Records from a dataset
>>
-- ==== Sys2Proof/Laws/Encoding.lean ====
section
/-! SUPPORT. The packing of a command word, field by field, and what the decoder makes of a packed word. -/

namespace Sys2Proof

/-- A packed word's number (R141). -/
theorem packWord_toNat (opc : Nat) (h : opc < 64) (f : Fields) :
    (packWord opc f).toNat =
      2^26 * opc + 2^22 * f.rd.val + 2^18 * f.ra.val + 2^14 * f.rb.val + 2^12 * f.rg.val + 2^8 * f.re.val := by
  have := f.rd.isLt; have := f.ra.isLt; have := f.rb.isLt; have := f.rg.isLt; have := f.re.isLt
  unfold packWord
  rw [BitVec.toNat_ofNat, Nat.mod_eq_of_lt (by omega)]

@[simp] theorem opcOf_packWord {opc : Nat} (h : opc < 64) (f : Fields) : opcOf (packWord opc f) = opc := by
  have := f.rd.isLt; have := f.ra.isLt; have := f.rb.isLt; have := f.rg.isLt; have := f.re.isLt
  unfold opcOf
  rw [packWord_toNat opc h]; omega

@[simp] theorem reservedBitsOf_packWord {opc : Nat} (h : opc < 64) (f : Fields) : reservedBitsOf (packWord opc f) = 0 := by
  unfold reservedBitsOf
  rw [packWord_toNat opc h]; omega

/-- The digits of a packed word's number (R141). -/
theorem packed_fields {n opc rd ra rb rg re : Nat} (hd : rd < 16) (ha : ra < 16) (hb : rb < 16) (hg : rg < 4) (he : re < 16)
    (h : n = 2^26 * opc + 2^22 * rd + 2^18 * ra + 2^14 * rb + 2^12 * rg + 2^8 * re) :
    n / 2^22 % 16 = rd ∧ n / 2^18 % 16 = ra ∧ n / 2^14 % 16 = rb ∧ n / 2^12 % 4 = rg ∧ n / 2^8 % 16 = re := by
  subst h
  refine ⟨?_, ?_, ?_, ?_, ?_⟩ <;> omega

@[simp] theorem fieldsOf_packWord {opc : Nat} (h : opc < 64) (f : Fields) : fieldsOf (packWord opc f) = f := by
  obtain ⟨e1, e2, e3, e4, e5⟩ :=
    packed_fields f.rd.isLt f.ra.isLt f.rb.isLt f.rg.isLt f.re.isLt (packWord_toNat opc h f)
  have e1 : regField (packWord opc f) 22 = f.rd := Fin.ext e1
  have e2 : regField (packWord opc f) 18 = f.ra := Fin.ext e2
  have e3 : regField (packWord opc f) 14 = f.rb := Fin.ext e3
  have e4 : ringField (packWord opc f) = f.rg := Fin.ext e4
  have e5 : regField (packWord opc f) 8 = f.re := Fin.ext e5
  unfold fieldsOf
  rw [e1, e2, e3, e4, e5]

/-- The decoder on a word whose opcode has the given row and whose fields are legal (R147, R148). -/
theorem decodeHead_eq_ok {w : Word} {row : OpcodeRow} (hrow : opcodeMap.find? (fun r => r.opc == opcOf w) = some row)
    (hf : row.format.unusedZero (fieldsOf w) = true) (hr : reservedBitsOf w = 0)
    (hd : ¬ (row.format = .deab ∧ (fieldsOf w).rd = (fieldsOf w).re)) :
    decodeHead w = .ok { format := row.format, instr := row.build (fieldsOf w) } := by
  unfold decodeHead
  rw [hrow]
  dsimp only
  rw [hf, hr, if_neg (by decide), if_neg (by decide), if_neg hd]

/-- What an accepted word must be (R147). -/
theorem decodeHead_ok_inv {w : Word} {h : Head} (hd : decodeHead w = .ok h) :
    ∃ row ∈ opcodeMap, row.opc = opcOf w ∧ row.format.unusedZero (fieldsOf w) = true ∧ reservedBitsOf w = 0 ∧
      ¬ (row.format = .deab ∧ (fieldsOf w).rd = (fieldsOf w).re) ∧
      h = { format := row.format, instr := row.build (fieldsOf w) } := by
  unfold decodeHead at hd
  split at hd
  · cases hd
  · next row hr =>
    dsimp only at hd
    split_ifs at hd with h1 h2 h3
    refine ⟨row, List.mem_of_find?_eq_some hr, by simpa using List.find?_some hr, by simpa using h1, by simpa using h2, h3, ?_⟩
    injection hd with hd
    exact hd.symm

/-- The decoder on a packed word. -/
theorem decodeHead_packWord {opc : Nat} (h : opc < 64) {row : OpcodeRow}
    (hrow : opcodeMap.find? (fun r => r.opc == opc) = some row) {f : Fields} (hf : row.format.unusedZero f = true)
    (hd : ¬ (row.format = .deab ∧ f.rd = f.re)) :
    decodeHead (packWord opc f) = .ok { format := row.format, instr := row.build f } := by
  have ho := opcOf_packWord h f
  have hf' := fieldsOf_packWord h f
  have hr := reservedBitsOf_packWord h f
  generalize packWord opc f = w at ho hf' hr
  subst ho hf'
  exact decodeHead_eq_ok hrow hf hr hd

/-- The five fields of a word and its opcode and reserved bits make up the word (R141). -/
theorem packWord_fieldsOf (w : Word) (h : reservedBitsOf w = 0) : packWord (opcOf w) (fieldsOf w) = w := by
  have ho : opcOf w < 64 := by unfold opcOf; have := w.isLt; omega
  have h0 : w.toNat % 2^8 = 0 := h
  have split : ∀ n, n % 2^8 = 0 → 2^26 * (n / 2^26) + 2^22 * (n / 2^22 % 16) + 2^18 * (n / 2^18 % 16) +
      2^14 * (n / 2^14 % 16) + 2^12 * (n / 2^12 % 4) + 2^8 * (n / 2^8 % 16) = n := by omega
  apply BitVec.eq_of_toNat_eq
  rw [packWord_toNat _ ho]
  exact split w.toNat h0

/-- The row of a legal command, and what it needs of the row (R143, R146). -/
theorem Instr.row_of_wellFormed {i : Instr} (h : i.WellFormed) :
    ∃ row, opcodeMap.find? (fun r => r.opc == i.parts.1) = some row ∧ i.parts.1 < 64 ∧
      row.format.unusedZero i.parts.2.1 = true ∧ ¬ (row.format = .deab ∧ i.parts.2.1.rd = i.parts.2.1.re) ∧
      row.format.words = i.words ∧ ∀ ext, row.build i.parts.2.1 (i.parts.2.2.getD ext) = i := by
  cases i with
  | divrem rd re ra rb =>
    refine ⟨_, rfl, by simp [Instr.parts], rfl, ?_, rfl, fun _ => rfl⟩
    rintro ⟨-, h'⟩
    exact (by simpa [Instr.WellFormed, Instr.wellFormed] using h : rd ≠ re) h'
  | _ =>
    exact ⟨_, rfl, by simp [Instr.parts], rfl, by rintro ⟨h, -⟩; exact absurd h (by decide), rfl, fun _ => rfl⟩

/-- The first word of a legal command, decoded (R146, R147). -/
theorem decodeHead_encodeWord {i : Instr} (h : i.WellFormed) {row : OpcodeRow}
    (hr : opcodeMap.find? (fun r => r.opc == i.parts.1) = some row) :
    decodeHead (encodeWord i) = .ok { format := row.format, instr := row.build i.parts.2.1 } ∧
      row.format.words = i.words ∧ ∀ ext, row.build i.parts.2.1 (i.parts.2.2.getD ext) = i := by
  obtain ⟨row', h1, h2, h3, h4, h5, h6⟩ := Instr.row_of_wellFormed h
  obtain rfl : row' = row := Option.some.inj (h1.symm.trans hr)
  exact ⟨decodeHead_packWord h2 h1 h3 h4, h5, h6⟩

/-- A legal command is encoded with its row's opcode and format. -/
theorem Machine.encodedAs {i : Instr} (h : i.WellFormed) {row : OpcodeRow}
    (hr : opcodeMap.find? (fun r => r.opc == i.parts.1) = some row) : Machine.EncodedAs i i.parts.1 row.format := by
  obtain ⟨h1, -, h3⟩ := decodeHead_encodeWord h hr
  obtain ⟨_, -, h2, -⟩ := Instr.row_of_wellFormed h
  exact ⟨opcOf_packWord h2 _, _, h1, rfl, h3⟩

/-- The number of a slice of bits. -/
theorem toNat_extractLsb (w : Word) (hi lo : Nat) : (w.extractLsb hi lo).toNat = w.toNat / 2^lo % 2^(hi - lo + 1) := by
  rw [BitVec.extractLsb_toNat, Nat.shiftRight_eq_div_pow]

/-- A command's words hold its parts, each in the bits of its field (R141, R142). -/
theorem Machine.encodesTo_parts {i : Instr} (h : i.parts.1 < 64) :
    Machine.EncodesTo i i.parts.1 i.parts.2.1.rd i.parts.2.1.ra i.parts.2.1.rb i.parts.2.1.rg i.parts.2.1.re i.parts.2.2 := by
  have hw : (encodeWord i).toNat = _ := packWord_toNat i.parts.1 h i.parts.2.1
  obtain ⟨e1, e2, e3, e4, e5⟩ := packed_fields i.parts.2.1.rd.isLt i.parts.2.1.ra.isLt i.parts.2.1.rb.isLt
    i.parts.2.1.rg.isLt i.parts.2.1.re.isLt hw
  have ho : opcOf (encodeWord i) = _ := opcOf_packWord h i.parts.2.1
  have hr : reservedBitsOf (encodeWord i) = _ := reservedBitsOf_packWord h i.parts.2.1
  refine ⟨rfl, ?_, ?_, ?_, ?_, ?_, ?_, ?_⟩ <;> rw [toNat_extractLsb]
  · unfold opcOf at ho; omega
  · exact e1
  · exact e2
  · exact e3
  · exact e4
  · exact e5
  · simpa [reservedBitsOf] using hr

/-- What a row builds from fields that are legal for it: a legal command with the row's opcode and those fields (R143, R146). -/
theorem OpcodeRow.build_spec {row : OpcodeRow} (hrow : row ∈ opcodeMap) {f : Fields} (hf : row.format.unusedZero f = true)
    (hd : ¬ (row.format = .deab ∧ f.rd = f.re)) (ext : Word) :
    (row.build f ext).WellFormed ∧ (row.build f ext).parts.1 = row.opc ∧ (row.build f ext).parts.2.1 = f ∧
      (((row.build f ext).parts.2.2 = none ∧ row.format.words = 1) ∨
        ((row.build f ext).parts.2.2 = some ext ∧ row.format.words = 2)) := by
  obtain ⟨rd, ra, rb, rg, re⟩ := f
  simp only [opcodeMap, opcodeRowsControl, opcodeRowsKernel, opcodeRowsRing, List.cons_append, List.nil_append, List.mem_cons,
    List.not_mem_nil, or_false] at hrow
  rcases hrow with rfl | rfl | rfl | rfl | rfl | rfl | rfl | rfl | rfl | rfl | rfl | rfl | rfl | rfl | rfl | rfl | rfl | rfl |
    rfl | rfl | rfl | rfl | rfl | rfl | rfl | rfl | rfl | rfl | rfl | rfl | rfl | rfl <;>
  simp [Format.unusedZero, Format.usesRd, Format.usesRa, Format.usesRb, Format.usesRg, Format.usesRe] at hf <;>
  simp_all [Instr.WellFormed, Instr.wellFormed, Instr.parts, Format.words]

/-- A one-word command's row does not look at the extension word. -/
theorem OpcodeRow.build_ext {row : OpcodeRow} (hrow : row ∈ opcodeMap) (h1 : row.format.words = 1) (f : Fields) (e e' : Word) :
    row.build f e = row.build f e' := by
  simp only [opcodeMap, opcodeRowsControl, opcodeRowsKernel, opcodeRowsRing, List.cons_append, List.nil_append, List.mem_cons,
    List.not_mem_nil, or_false] at hrow
  rcases hrow with rfl | rfl | rfl | rfl | rfl | rfl | rfl | rfl | rfl | rfl | rfl | rfl | rfl | rfl | rfl | rfl | rfl | rfl |
    rfl | rfl | rfl | rfl | rfl | rfl | rfl | rfl | rfl | rfl | rfl | rfl | rfl | rfl <;>
  first | rfl | (exact absurd h1 (by decide))

/-- A decoded command has its head's length, one word or two (R140). -/
theorem decodeHead_ok_words {w : Word} {h : Head} (hd : decodeHead w = .ok h) (ext : Word) :
    (h.instr ext).words = h.words ∧ (h.words = 1 ∨ h.words = 2) := by
  obtain ⟨row, hr, -, h2, -, h4, rfl⟩ := decodeHead_ok_inv hd
  obtain ⟨-, -, -, d⟩ := OpcodeRow.build_spec hr h2 h4 ext
  unfold Instr.words
  obtain ⟨d, hw⟩ | ⟨d, hw⟩ := d <;> rw [d]
  · exact ⟨hw.symm, .inl hw⟩
  · exact ⟨hw.symm, .inr hw⟩

/-- A decoded command and the head of its first word (R140, R147). -/
theorem decode_ok_inv {w ext : Word} {i : Instr} (h : decode w ext = .ok i) :
    ∃ hd, decodeHead w = .ok hd ∧ hd.words = i.words ∧ hd.instr ext = i ∧ (hd.words = 1 → ∀ e, hd.instr e = i) := by
  unfold decode at h
  split at h
  · next hd hh =>
    injection h with h
    subst h
    refine ⟨_, hh, (decodeHead_ok_words hh ext).1.symm, rfl, fun h1 e => ?_⟩
    obtain ⟨row, hr, -, -, -, -, rfl⟩ := decodeHead_ok_inv hh
    exact OpcodeRow.build_ext hr h1 _ _ _
  · cases h

end Sys2Proof
end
<<
Beginning at the line with "have split : ∀" and ending at the line with "obtain ⟨row', h1, h2, h3, h4, h5, h6⟩", reproduce each line of the data above exactly, and add no other lines.

  have split : ∀ n, n % 2^8 = 0 → 2^26 * (n / 2^26) + 2^22 * (n / 2^22 % 16) + 2^18 * (n / 2^18 % 16) +
      2^14 * (n / 2^14 % 16) + 2^12 * (n / 2^12 % 4) + 2^8 * (n / 2^8 % 16) = n := by omega
  apply BitVec.eq_of_toNat_eq
  rw [packWord_toNat _ ho]
  exact split w.toNat h0

/-- The row of a legal command, and what it needs of the row (R143, R146). -/
theorem Instr.row_of_wellFormed {i : Instr} (h : i.WellFormed) :
    ∃ row, opcodeMap.find? (fun r => r.opc == i.parts.1) = some row ∧ i.parts.1 < 64 ∧
      row.format.unusedZero i.parts.2.1 = true ∧ ¬ (row.format = .deab ∧ i.parts.2.1.rd = i.parts.2.1.re) ∧
      row.format.words = i.words ∧ ∀ ext, row.build i.parts.2.1 (i.parts.2.2.getD ext) = i := by
  cases i with
  | divrem rd re ra rb =>
    refine ⟨_, rfl, by simp [Instr.parts], rfl, ?_, rfl, fun _ => rfl⟩
    rintro ⟨-, h'⟩
    exact (by simpa [Instr.WellFormed, Instr.wellFormed] using h : rd ≠ re) h'
  | _ =>
    exact ⟨_, rfl, by simp [Instr.parts], rfl, by rintro ⟨h, -⟩; exact absurd h (by decide), rfl, fun _ => rfl⟩

/-- The first word of a legal command, decoded (R146, R147). -/
theorem decodeHead_encodeWord {i : Instr} (h : i.WellFormed) {row : OpcodeRow}
    (hr : opcodeMap.find? (fun r => r.opc == i.parts.1) = some row) :
    decodeHead (encodeWord i) = .ok { format := row.format, instr := row.build i.parts.2.1 } ∧
      row.format.words = i.words ∧ ∀ ext, row.build i.parts.2.1 (i.parts.2.2.getD ext) = i := by
  obtain ⟨row', h1, h2, h3, h4, h5, h6⟩ := Instr.row_of_wellFormed h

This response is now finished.